Fr Matthew Reese

“But of that day or that hour no one knows, not even the angels in heaven, nor the Son, but only the Father. Take heed, watch; for you do not know when the time will come. It is like a man going on a journey, when he leaves home and puts his servants in charge, each with his work, and commands the doorkeeper to be on the watch. Watch therefore—for you do not know when the master of the house will come, in the evening, or at midnight, or at cockcrow, or in the morning—lest he come suddenly and find you asleep. And what I say to you I say to all: Watch.”
—Mark 13:32-37

Dear Friends in Christ,

Jesus’ exhortation to watchfulness is a knowing one… In just a few verses (Mark 14:32-42), Jesus will find that even his dearest disciples are incapable of keeping the watch. When he finishes praying in the Garden of Gethsemane, Jesus will turn to Simon Peter and ask,

“Simon, are you asleep? Could you not watch one hour? Watch and pray that you may not enter into temptation; the spirit indeed is willing, but the flesh is weak…”

This scene, and Jesus’ parable that precedes it, have exerted great power over Christians across the centuries. In Saint Paul’s time, the bodily return of Christ was expected imminently. And since then, there have been spikes of millenarian fervor—around AD 500, and again 1000, and again in the early 1200s (predicted by Joachim of Fiore—a principal inspiration for Dante’s Divine Comedy)…
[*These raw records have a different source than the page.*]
-- ==== Sys2Proof/Tests/Slice0.lean ====
section
/-! SUPPORT. Tests of single steps, from 95_test_vectors.md; decoding, from the opcode map of 30_encoding.md R66; the
ill-formed terms; and a witness for the hypotheses of every statement that has some. -/

namespace Sys2Proof.Tests

open Sys2Proof Sys2Proof.Machine

/-! ## Helpers -/

/-- Memory with some bytes. -/
def image (cells : List (Byte × Byte)) : Memory := cells.foldl (fun m c => m.write c.1 c.2) []

/-- A boundary with the interrupt line low, given A, X, Y, SP, PC, CC and some bytes of memory. -/
def bd (a x y sp pc flags : Byte) (cells : List (Byte × Byte)) : State :=
  { State.reset with
    a := a
    x := x
    y := y
    sp := sp
    pc := pc
    cc := CC.ofByte flags
    mem := image cells
    irqIn := [false] }

/-- The state has these registers and these bytes of memory. -/
def holds (t : State) (a x y sp pc flags : Byte) (cells : List (Byte × Byte)) : Bool :=
  t.a == a && t.x == x && t.y == y && t.sp == sp && t.pc == pc && t.cc.toByte == flags &&
    cells.all fun c => t.mem.read c.1 == c.2

/-- One step goes to a state of which `p` holds. -/
def next (s : State) (p : State → Bool) : Bool :=
  match step s with
  | .next t => p t
  | _ => false

/-- One step gives these registers and these bytes of memory. -/
def ends (s : State) (a x y sp pc flags : Byte) (cells : List (Byte × Byte)) : Bool :=
  next s fun t => holds t a x y sp pc flags cells

/-- A row of the opcode map: mnemonic, mode code, bytes, cycles; none for an illegal cell. -/
def cell (mn : String) (mode : ModeCode) (bytes cycles : Nat) :
    Option (String × ModeCode) × Nat × Option Nat := (some (mn, mode), bytes, some cycles)

/-- What the decoder, the encoder and the cycle counts make of the sixteen opcodes from `high` on. -/
def mapColumn (high : Nat) : List (Option (String × ModeCode) × Nat × Option Nat) :=
  (List.range 16).map fun low =>
    let i := opcodeInstr (BitVec.ofNat 8 (high + low))
    (asmForm i, (encode i).length, instrCycles i)

/-- An illegal cell: one byte, no name, no cycle count. -/
def blank : Option (String × ModeCode) × Nat × Option Nat := (none, 1, none)

/-- The start state of 95_test_vectors.md section 2.2: M(i) = $A0 + i but for the instruction at $00. -/
def formsStart (code : List Byte) : State :=
  { bd 0x10 0x30 0xFF 0x80 0x00 0x01 [] with
    mem := code.zipIdx.map (fun p => (p.2, p.1)) ++
      (List.range' code.length (256 - code.length)).map fun i => (i, BitVec.ofNat 8 (0xA0 + i)) }

/-- A row of LDA: the bytes, and A, X, Y and the flags after. -/
def ldaForm (code after : List Byte) : Bool :=
  next (formsStart code) fun t => [t.a, t.x, t.y, t.cc.toByte] == after

/-- A row of STA: the bytes, and the address written, X and Y after. -/
def staForm (code after : List Byte) : Bool :=
  next (formsStart code) fun t => [t.mem.read (after.getD 0 0), t.x, t.y] == 0x10 :: after.tail

/-- For which of the sixteen values of N, Z, V, C the branch of an opcode at $20, to $20 + 2 + $40, is taken. -/
def takenMask (op : Byte) : Nat :=
  ((List.range 16).map fun k =>
    if next (bd 0 0 0 0 0x20 (BitVec.ofNat 8 k) [(0x20, op), (0x21, 0x40)]) (fun t => t.pc == 0x62)
    then 2 ^ k else 0).sum

/-- The boundary of the vectors of section 2.6: `PORT_IN($FC, k)` = $11, $22, $33, `PORT_IN($FB, k)` = $80, $7F. -/
def ports (a sp flags : Byte) (cells : List (Byte × Byte)) : State :=
  { bd a 0 0 sp 0x20 flags cells with
    portFB := { Channel.idle with input := [0x80, 0x7F] }
    portFC := { Channel.idle with input := [0x11, 0x22, 0x33] } }

/-- A boundary of the scenarios of section 2.5: vectors $FD = $40 and $FE = $60. -/
def vectored (a x y sp pc flags : Byte) (irq : List Bool) (cells : List (Byte × Byte)) : State :=
  { bd a x y sp pc flags ([(0xFD, 0x40), (0xFE, 0x60)] ++ cells) with irqIn := irq }

/-! ## Terms that are no instruction (30_encoding.md R67, R79) -/

theorem test_illformed_loads :
    (Instr.ldx (.mem .postIncX)).wellFormed = false ∧ (Instr.ldy (.mem .ay)).wellFormed = false ∧
    (Instr.ldsp (.mem .ax)).wellFormed = false := by decide

theorem test_illformed_lea :
    (Instr.leax (.ab 0x40)).wellFormed = false ∧ (Instr.leax (.ny 0)).wellFormed = false ∧
    (Instr.leay (.nx 0)).wellFormed = false ∧ (Instr.leasp (.ab 0)).wellFormed = false := by decide

theorem test_illformed_stores :
    (Instr.stx .preIncX).wellFormed = false ∧ (Instr.sty .postDecY).wellFormed = false ∧
    (Instr.stsp .preDecX).wellFormed = false := by decide

theorem test_illformed_targets :
    (Instr.jmp (.ns 0)).wellFormed = false ∧ (Instr.jsr (.ns 0)).wellFormed = false ∧
    (Instr.jsr .postIncY).wellFormed = false := by decide

theorem test_illformed_data_operands :
    (Instr.adda (.mem .ax)).wellFormed = false ∧ (Instr.adca (.mem .ay)).wellFormed = false ∧
    (Instr.suba (.mem .postIncX)).wellFormed = false ∧ (Instr.sbca (.mem .preDecY)).wellFormed = false ∧
    (Instr.cmpa (.mem .ax)).wellFormed = false ∧ (Instr.bita (.mem .ay)).wellFormed = false ∧
    (Instr.anda (.mem .ax)).wellFormed = false ∧ (Instr.ora (.mem .ax)).wellFormed = false ∧
    (Instr.eora (.mem .preIncY)).wellFormed = false := by decide

theorem test_illformed_compares :
    (Instr.cmpx (.mem (.nx 0))).wellFormed = false ∧ (Instr.cmpy (.mem (.ny 0))).wellFormed = false ∧
    (Instr.cmpsp (.mem (.ns 0))).wellFormed = false := by decide

theorem test_illformed_memory_operands :
    ([Instr.clr, .neg, .inc, .dec, .tst, .com, .lsl, .lsr, .rol, .ror, .asr].all fun f =>
      !(f .postIncX).wellFormed) = true := by decide

theorem test_illformed_illegal : (Instr.illegal 0x05).wellFormed = false := by decide

/-! ## Words written out from the encodings of 40_load_store.md to 48_misc.md -/

/-- The words are read as the instructions beside them; a word below 256 here is one of one byte. -/
def reads (rows : List (Nat × Instr)) : Bool :=
  rows.all fun r => decodeTableWord (if r.1 < 256 then 8 else 16) r.1 == some r.2

theorem test_decode_load_store : reads
    [(0b1000000011110000, .lda (.im 0x80)), (0b0100000010100000, .ldx (.mem (.ab 0x40))),
      (0b0000000111010001, .ldy (.mem (.ny 0x01))), (0b1111111110110010, .ldsp (.mem (.ns 0xFF))),
      (0b1111111111001100, .leax (.nx 0xFF)), (0b0000010111011101, .leay (.ns 0x05)),
      (0b0001000011011110, .leasp (.ny 0x10)), (0b11101110, .sta .preDecY), (0b01100000, .stx .ax),
      (0b10000001, .sty .ay), (0b0000000101000010, .stsp (.ns 0x01))] = true := by decide

theorem test_decode_data_movement : reads
    [(0b00011000, .tfrACC), (0b00011001, .tfrCCA), (0b00011010, .tfrXY), (0b00011011, .tfrYX),
      (0b00011100, .tfrXSP), (0b00011101, .tfrSPX), (0b00011110, .tfrYSP), (0b00011111, .tfrSPY),
      (0b10011111, .exgACC), (0b10101111, .exgXY), (0b10111111, .exgXSP), (0b11001111, .exgYSP)] = true := by
  decide

theorem test_decode_flow_control : reads
    [(0b1111111100110011, .jmp (.ab 0xFF)), (0b10000100, .jsr .ay), (0b1111111000100001, .bra 0xFE),
      (0b0111111100100000, .bsr 0x7F), (0b0000000100100010, .bmi 1), (0b0000000100100011, .bpl 1),
      (0b0000000100100100, .beq 1), (0b1111101100100101, .bne 0xFB), (0b0000000100100110, .bvs 1),
      (0b0000000100100111, .bvc 1), (0b0000000100101000, .bcs 1), (0b0000000100101001, .bcc 1),
      (0b0000000100101010, .bhi 1), (0b0000000100101011, .bls 1), (0b0000000100101100, .bgt 1),
      (0b0000000100101101, .bge 1), (0b0000000100101110, .ble 1), (0b0000000100101111, .blt 1),
      (0b01000011, .rts), (0b01000100, .rti)] = true := by decide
No to mention 1492, 1525, 1757, 1844 (“The Great Disappointment”), 1874 (the Jehovah’s Witnesses), 1891 (some Mormons), 1914 (the Jehovah’s Witnesses, again, for good measure), and by at least one group or another, seemingly every three to five years since 1975!
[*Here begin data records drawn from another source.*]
/-- A completion, an arrival or an outside act that the machine holds until it is due (00 R11). -/
inductive Event where
  | longResultLands (who : Who) (tok : Nat) | storeReleasePerforms (id : Nat) | deferredArmPush (tile : Nat)
  | atomicAtOwner (id : Nat) | trapEntry (who : Who) | interrupt (who : Who) | timerInterrupt (who : Who)
  | forwardingDelivery (id : Nat) | itemAdvanceReport (who : Who)
  | portSendArrival (pkt : Nat) | doorbellArrival (pkt : Nat)
  | streamPrefetch (tile s : Nat) | streamDrain (tile s : Nat)
  | spawnStateArrival (pkt : Nat) | stealRequestArrival (pkt : Nat) | victimRestore (who : Who)
  | barrierArrival (cluster num serial : Nat) | waitcReread (who : Who) | waitcTimeout (who : Who)
  | rangeLockRetry (cluster op : Nat) | engineAccept (cluster op : Nat) | engineGranuleWrite (cluster op : Nat)
  | portAccess (id : Nat) | packetHop (pkt : Nat) | routeInvalidNotice (pkt index : Nat)
  | done (launch tile : Nat) | joinUpdate (launch : Nat) | launchAbandon (launch cls : Nat)
  | regionStart (region : Nat)
  | timedResultLands (tile id : Nat) | hldDeadline (tile id : Nat) | hbmBurstComplete (id : Nat) | hbmCommandSlot (pc : Nat)
  | linkGranuleArrival (tile port : Nat) (data : Vec) (sl : BitVec 32) (damaged : Bool)
  | swapBoundary (tile : Nat)
  | regionFault (region tile : Nat) (cause sub : Nat) (info : Word) (addr : Nat)
  | regionHalt (region : Nat) | regionRollback (region : Nat) | stewardRegionTrap (region : Nat)
  | freeze (region : Nat) | freezeEnd (region : Nat) | postTimeout (tile win : Nat)
  | postArrival (id : Nat)
  | tilePartDone (tile : Nat) | regionEnd (region : Nat)
  | traceRingWrite (die tile : Nat) | counterWrap (tile n : Nat) | dump (die : Nat)
  | watchdogWrite (die n : Nat) (value : Word) | watchdogExpiry (die n : Nat)
  | hostWrite (addr : Nat) (bytes : List Byte) | hostRead (place : HostPlace) (size : Nat) | hostDoorbell (tile slot : Nat)
  | jobRecordTake | endJob
  | trainPort (p : Nat) (trained : Option Nat) | formGroup (reached : Bool) (others : GroupSpan) (tdepth tparent tchild : Nat) | leaveGroup
  | attestReport | attestCertificate | packagePageWrite (off : Nat) (value : Word)
  | boot | functionReady (bit : Nat) (ok : Bool) | powerSample (milliwatts : Nat)
  | portLossOfLock (p : Nat) | tokenArrival (t : Token) | groupClockChange (m : Nat)
  | remoteRequest (src tile slot : Nat) (va : Nat) (op : RemoteOp) | fabricTimeout (id : Nat)
  | pageMove | ueReceive (mode : Nat) (src : FarThread) (va : Nat) (op : RemoteOp)
  | debugStopSlot (who : Who) (id : Option Nat) | debugResume (who : Who) | debugRegisterWrite (who : Who) (r : DebugReg) (value : Vec)
  | debugRegisterRead (who : Who) (r : DebugReg) | debugLockTableRead (tile entry : Nat)
  | debugRegionHalt (region : Nat) | debugRegionResume (region : Nat)
  | tfenceValidationLanding (who : Who) | vstmDestinationWrite (id : Nat)
  | remoteReplyArrival (id : Nat) (ans : RemoteAnswer)
  | clockStopEnd | coolantTemperatureLimit | bootFlashRecoveryWrite (copy : Nat) (image : List Byte) | laneFailure (l : LaneOf)
  -- sub-steps of rows: an access reaches a tile's bank port (07 R171); a thread that has become fatal ends (06 R161); the
  -- dispatcher serves its ring (15 R367); the Idnen port serves its next access (R361); a publication of the map ends (11 R290)
  | bankAccess (id : Nat) | threadFatal (who : Who) | dispatch | hostServe | mapPublished
  deriving DecidableEq, Repr
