/-- A restart mark with this mark address, with nothing outstanding (R80). -/
def takeMark (w : Who) (addr : BitVec 15) (s : State) : State :=
  match s.thread w with
  | none => s
  | some t =>
    (releaseAll w t.serial s 0 t.gated).modThread w fun t =>
      { t with gated := [], mpc := addr, shadow := t.snapshot (streamPositions (s.tile w.tile) w.slot t.serial) }

/-- The shadowed state restored, the store buffer discarded (R81). -/
def Thread.rolledBack (t : Thread) : Thread :=
  { t with
    x := t.shadow.x, k := t.shadow.k, fflags := t.shadow.fflags, fmode := t.shadow.fmode, srseed := t.shadow.srseed
    gen := t.shadow.gen, v := t.shadow.v.foldr (fun p v => Tab.put v p.1 p.2) t.v, gated := [], pc := t.mpc }

/-- The read positions of a thread's streams restored; granules no longer held are fetched again, and so are those that a fault
has travelled with (R81, 07 R185). -/
def restoreStreams (w : Who) (spos : List (Nat × Nat)) (s : State) : State :=
  let s := s.modTile w.tile fun tile =>
    { tile with streams := spos.foldl (fun v p =>
        match v[p.1]?.getD none with
        | some st => v.setIfInBounds p.1 (some { st with pos := p.2, held := st.held.filter (·.2.2.isNone) })
        | none => v) tile.streams }
  spos.foldl (fun s p => s.schedule (s.cycle + 1) phaseAccess (.streamPrefetch w.tile p.1)) s

/-- The generators that a seed sets (01 R26). -/
def seedGens (seed : BitVec 32) : Vector (BitVec 32) 8 :=
  Vector.ofFn fun (j : Fin 8) =>
    let g := seed ^^^ (BitVec.ofNat 32 j * 0x9E3779B9)
    if g = 0 then 1 else g

/-- A thread as it is created, its first mark taken (03 R68, R80). -/
def Thread.born (serial : Nat) (entry : BitVec 15) (mode : BitVec 2) (window : Nat) : Thread :=
  let t : Thread := { serial := serial, pc := entry, entry := entry, status := { mode := mode }, window := window, gen := seedGens 0, mpc := entry }
  { t with shadow := t.snapshot [] }

/-! Traps (03 R83, R84) -/

/-- The collected fault that is earliest in program order (R83). -/
def earliest : List (Nat × Trap) → Option (Nat × Trap)
  | [] => none
  | f :: rest =>
    match earliest rest with
    | none => some f
    | some g => if g.1 < f.1 then some g else some f

/-- The mode a handler runs in: firmware for WATCHDOG and for traps taken in firmware mode (R83). -/
def handlerMode (code : BitVec 8) (mode : BitVec 2) : BitVec 2 := if code = cWatchdog || mode = 3 then 3 else 1

/-- cr.status at trap entry (R83). -/
def Status.enter (st : Status) (code : BitVec 8) : Status :=
  { st with pmode := st.mode, pie := st.ie, ie := false, inh := true, mode := handlerMode code st.mode }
But these disappointed prophecies, visions, and numerological “calculations,” in my view, entirely miss the point.

After all, Jesus says quite clearly, “But of that day or that hour no one knows, not even the angels in heaven, nor the Son, but only the Father.”

Why waste our time with calculations?

Jesus is telling us that the moment for discipleship is now. The moment for forgiveness and reconciliation is now. The moment for prayerful expectation of the Risen Lord is now.

We are to live, and to love, and to serve, as if our Lord might appear at any moment. That is the fervor, the immediacy of faith to which we are called.